Input records: Begin
-- ==== Sys2Proof/Machine/Regs.lean ====
section
/-! DEFINITION. The register map of the part: for every register of the spec its address, its fields with access code
and owner class, and its reset value (R10, R11, R26). Addresses are byte addresses of R26; an array of registers is one
definition with its strides. -/

namespace Sys2Proof.Machine

/-- Access codes of R10. -/
inductive Acc where
  | ro | rw | w1c | wo | rwl
  deriving DecidableEq, Repr

/-- Owner classes of R11: host session, Smivor firmware, debug. -/
inductive Own where
  | h | f | d
  deriving DecidableEq, Repr

/-- One field of one register at an address: bits [hi:lo] (R6). -/
structure Fld where
  addr : Nat
  hi : Nat
  lo : Nat
  deriving DecidableEq, Repr

/-- A field as the tables of the spec give it. -/
structure FDef where
  hi : Nat
  lo : Nat
  acc : Acc
  own : Own
  reset : Nat
  deriving DecidableEq, Repr

/-- A register or an array of registers: base address, (stride, count) of each array dimension, fields. -/
structure RegDef where
  base : Nat
  dims : List (Nat × Nat)
  fields : List FDef
  deriving DecidableEq, Repr

/-! Names of the ID registers (00, 17). -/

/-- R2. -/
def R.ID_PART : Nat := 0x0
def R.ID_PART_PART_NO : Fld := ⟨R.ID_PART, 31, 16⟩
def R.ID_PART_GRADE : Fld := ⟨R.ID_PART, 15, 12⟩
def R.ID_PART_STEP_LTR : Fld := ⟨R.ID_PART, 11, 8⟩
def R.ID_PART_STEP_NUM : Fld := ⟨R.ID_PART, 7, 4⟩
/-- R528. -/
def R.ID_LC : Nat := 0x4
def R.ID_LC_PENDING : Fld := ⟨R.ID_LC, 6, 4⟩
def R.ID_LC_STATE : Fld := ⟨R.ID_LC, 2, 0⟩
/-- R528. -/
def R.ID_UID_HI : Nat := 0x8
def R.ID_UID_HI_UID_HI : Fld := ⟨R.ID_UID_HI, 31, 0⟩
/-- R528. -/
def R.ID_UID_LO : Nat := 0xC
def R.ID_UID_LO_UID_LO : Fld := ⟨R.ID_UID_LO, 31, 0⟩
/-- R528. -/
def R.ID_ACCESS : Nat := 0x10
def R.ID_ACCESS_KEYS : Fld := ⟨R.ID_ACCESS, 2, 2⟩
def R.ID_ACCESS_DEBUG_OPEN : Fld := ⟨R.ID_ACCESS, 1, 1⟩
def R.ID_ACCESS_BSCAN : Fld := ⟨R.ID_ACCESS, 0, 0⟩
/-- R528. -/
def R.ID_JTAG : Nat := 0x14
def R.ID_JTAG_DBG_EN : Fld := ⟨R.ID_JTAG, 0, 0⟩

/-! Names of the SWT registers (02). -/

/-- R64. -/
def R.SWT_CFG : Nat := 0x10000
def R.SWT_CFG_LEN : Fld := ⟨R.SWT_CFG, 1, 0⟩
/-- R64. -/
def R.SWT_STAT : Nat := 0x10004
def R.SWT_STAT_PHASE : Fld := ⟨R.SWT_STAT, 3, 2⟩
def R.SWT_STAT_OVER : Fld := ⟨R.SWT_STAT, 1, 1⟩
def R.SWT_STAT_RUN : Fld := ⟨R.SWT_STAT, 0, 0⟩
/-- R64. -/
def R.SWT_SWN : Nat := 0x10008
def R.SWT_SWN_SWN : Fld := ⟨R.SWT_SWN, 31, 0⟩
/-- R64. -/
def R.SWT_POS : Nat := 0x1000C
def R.SWT_POS_ELAPSED : Fld := ⟨R.SWT_POS, 20, 0⟩
/-- R65. -/
def R.SWT_CYC_PCT : Nat := 0x10010
def R.SWT_CYC_PCT_USE_PCT : Fld := ⟨R.SWT_CYC_PCT, 6, 0⟩
/-- R65. -/
def R.SWT_CYC_BUD : Nat := 0x10014
def R.SWT_CYC_BUD_CORE_SHARE : Fld := ⟨R.SWT_CYC_BUD, 29, 18⟩
def R.SWT_CYC_BUD_BC : Fld := ⟨R.SWT_CYC_BUD, 17, 0⟩
/-- R65. -/
def R.SWT_LOFT_BUD : Nat := 0x10018
def R.SWT_LOFT_BUD_KIB : Fld := ⟨R.SWT_LOFT_BUD, 17, 0⟩
/-- R65. -/
def R.SWT_ECHO_BUD : Nat := 0x1001C
def R.SWT_ECHO_BUD_BE : Fld := ⟨R.SWT_ECHO_BUD, 20, 0⟩
/-- R65. -/
def R.SWT_SLOTS : Nat := 0x10020
def R.SWT_SLOTS_TOTAL : Fld := ⟨R.SWT_SLOTS, 20, 0⟩
/-- R65. -/
def R.SWT_SLOTS_USED : Nat := 0x10024
def R.SWT_SLOTS_USED_USED : Fld := ⟨R.SWT_SLOTS_USED, 20, 0⟩
/-- R65. -/
def R.SWT_UNITS : Nat := 0x10028
def R.SWT_UNITS_N_ECE : Fld := ⟨R.SWT_UNITS, 13, 8⟩
def R.SWT_UNITS_N_CORE : Fld := ⟨R.SWT_UNITS, 7, 0⟩
/-- R65. -/
def R.SWT_LEGS : Nat := 0x1002C
def R.SWT_LEGS_ALL : Fld := ⟨R.SWT_LEGS, 17, 0⟩
/-- R67. -/
def R.SWT_LOAD_SEL : Nat := 0x10030
def R.SWT_LOAD_SEL_ENTRY : Fld := ⟨R.SWT_LOAD_SEL, 8, 0⟩
/-- R67. -/
def R.SWT_LOAD_CYC : Nat := 0x10034
def R.SWT_LOAD_CYC_CYC : Fld := ⟨R.SWT_LOAD_CYC, 21, 0⟩
/-- R67. -/
def R.SWT_LOAD_LOFT : Nat := 0x10038
def R.SWT_LOAD_LOFT_KIB : Fld := ⟨R.SWT_LOAD_LOFT, 17, 0⟩
/-- R67. -/
def R.SWT_LOAD_ECHO : Nat := 0x1003C
def R.SWT_LOAD_ECHO_EU : Fld := ⟨R.SWT_LOAD_ECHO, 20, 0⟩
/-- R67. -/
def R.SWT_LOAD_MAX : Nat := 0x10040
def R.SWT_LOAD_MAX_ENTRY : Fld := ⟨R.SWT_LOAD_MAX, 31, 22⟩
def R.SWT_LOAD_MAX_CYC : Fld := ⟨R.SWT_LOAD_MAX, 21, 0⟩
/-- R66. -/
def R.SWT_LEGS_FULL : Nat := 0x10044
def R.SWT_LEGS_FULL_FULL : Fld := ⟨R.SWT_LEGS_FULL, 16, 0⟩
/-- R67. -/
def R.SWT_EVT : Nat := 0x10050
def R.SWT_EVT_LATE_ACT : Fld := ⟨R.SWT_EVT, 3, 3⟩
def R.SWT_EVT_DEADLINE : Fld := ⟨R.SWT_EVT, 2, 2⟩
def R.SWT_EVT_OVER : Fld := ⟨R.SWT_EVT, 1, 1⟩
def R.SWT_EVT_SLIP : Fld := ⟨R.SWT_EVT, 0, 0⟩
/-- R67. -/
def R.SWT_EVT_EN : Nat := 0x10054
def R.SWT_EVT_EN_EN : Fld := ⟨R.SWT_EVT_EN, 3, 0⟩
/-- R67. -/
def R.SWT_SLIP_DELTA : Nat := 0x10058
def R.SWT_SLIP_DELTA_DELTA : Fld := ⟨R.SWT_SLIP_DELTA, 31, 0⟩
/-- R67. -/
def R.SWT_SLIP_LEN : Nat := 0x1005C
def R.SWT_SLIP_LEN_D : Fld := ⟨R.SWT_SLIP_LEN, 20, 0⟩
/-- R68. -/
def R.SWT_SLIP_CNT : Nat := 0x10060
def R.SWT_SLIP_CNT_CNT : Fld := ⟨R.SWT_SLIP_CNT, 31, 0⟩
/-- R68. -/
def R.SWT_SLIP_FRM_CNT : Nat := 0x10064
def R.SWT_SLIP_FRM_CNT_CNT : Fld := ⟨R.SWT_SLIP_FRM_CNT, 31, 0⟩
/-- R68. -/
def R.SWT_DEADLINE_CNT : Nat := 0x10068
def R.SWT_DEADLINE_CNT_CNT : Fld := ⟨R.SWT_DEADLINE_CNT, 31, 0⟩
/-- R68. -/
def R.SWT_REFUSE_CNT : Nat := 0x1006C
def R.SWT_REFUSE_CNT_CNT : Fld := ⟨R.SWT_REFUSE_CNT, 31, 0⟩
/-- R68. -/
def R.SWT_LATE_CNT : Nat := 0x10070
def R.SWT_LATE_CNT_CNT : Fld := ⟨R.SWT_LATE_CNT, 31, 0⟩
/-- R68. -/
def R.SWT_SKIP_OCC_CNT : Nat := 0x10074
def R.SWT_SKIP_OCC_CNT_CNT : Fld := ⟨R.SWT_SKIP_OCC_CNT, 31, 0⟩
/-- R68. -/
def R.SWT_OVER_CNT : Nat := 0x10078
def R.SWT_OVER_CNT_CNT : Fld := ⟨R.SWT_OVER_CNT, 31, 0⟩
Input records: End
### [Instructions for the task]
The answer should be exactly the lines from the one that contains "def R.SWT_LOAD_CYC_CYC : Fld" through the end of the entries, both ends included, and nothing besides.

### [Output for this task]
def R.SWT_LOAD_CYC_CYC : Fld := ⟨R.SWT_LOAD_CYC, 21, 0⟩
/-- R67. -/
def R.SWT_LOAD_LOFT : Nat := 0x10038
def R.SWT_LOAD_LOFT_KIB : Fld := ⟨R.SWT_LOAD_LOFT, 17, 0⟩
/-- R67. -/
def R.SWT_LOAD_ECHO : Nat := 0x1003C
def R.SWT_LOAD_ECHO_EU : Fld := ⟨R.SWT_LOAD_ECHO, 20, 0⟩
/-- R67. -/
def R.SWT_LOAD_MAX : Nat := 0x10040
def R.SWT_LOAD_MAX_ENTRY : Fld := ⟨R.SWT_LOAD_MAX, 31, 22⟩
def R.SWT_LOAD_MAX_CYC : Fld := ⟨R.SWT_LOAD_MAX, 21, 0⟩
/-- R66. -/
def R.SWT_LEGS_FULL : Nat := 0x10044
def R.SWT_LEGS_FULL_FULL : Fld := ⟨R.SWT_LEGS_FULL, 16, 0⟩
/-- R67. -/
def R.SWT_EVT : Nat := 0x10050
def R.SWT_EVT_LATE_ACT : Fld := ⟨R.SWT_EVT, 3, 3⟩
def R.SWT_EVT_DEADLINE : Fld := ⟨R.SWT_EVT, 2, 2⟩
def R.SWT_EVT_OVER : Fld := ⟨R.SWT_EVT, 1, 1⟩
def R.SWT_EVT_SLIP : Fld := ⟨R.SWT_EVT, 0, 0⟩
/-- R67. -/
def R.SWT_EVT_EN : Nat := 0x10054
def R.SWT_EVT_EN_EN : Fld := ⟨R.SWT_EVT_EN, 3, 0⟩
/-- R67. -/
def R.SWT_SLIP_DELTA : Nat := 0x10058
def R.SWT_SLIP_DELTA_DELTA : Fld := ⟨R.SWT_SLIP_DELTA, 31, 0⟩
/-- R67. -/
def R.SWT_SLIP_LEN : Nat := 0x1005C
def R.SWT_SLIP_LEN_D : Fld := ⟨R.SWT_SLIP_LEN, 20, 0⟩
/-- R68. -/
def R.SWT_SLIP_CNT : Nat := 0x10060
def R.SWT_SLIP_CNT_CNT : Fld := ⟨R.SWT_SLIP_CNT, 31, 0⟩
/-- R68. -/
def R.SWT_SLIP_FRM_CNT : Nat := 0x10064
def R.SWT_SLIP_FRM_CNT_CNT : Fld := ⟨R.SWT_SLIP_FRM_CNT, 31, 0⟩
/-- R68. -/
def R.SWT_DEADLINE_CNT : Nat := 0x10068
def R.SWT_DEADLINE_CNT_CNT : Fld := ⟨R.SWT_DEADLINE_CNT, 31, 0⟩
/-- R68. -/
def R.SWT_REFUSE_CNT : Nat := 0x1006C
def R.SWT_REFUSE_CNT_CNT : Fld := ⟨R.SWT_REFUSE_CNT, 31, 0⟩
/-- R68. -/
def R.SWT_LATE_CNT : Nat := 0x10070
def R.SWT_LATE_CNT_CNT : Fld := ⟨R.SWT_LATE_CNT, 31, 0⟩
/-- R68. -/
def R.SWT_SKIP_OCC_CNT : Nat := 0x10074
def R.SWT_SKIP_OCC_CNT_CNT : Fld := ⟨R.SWT_SKIP_OCC_CNT, 31, 0⟩
/-- R68. -/
def R.SWT_OVER_CNT : Nat := 0x10078
def R.SWT_OVER_CNT_CNT : Fld := ⟨R.SWT_OVER_CNT, 31, 0⟩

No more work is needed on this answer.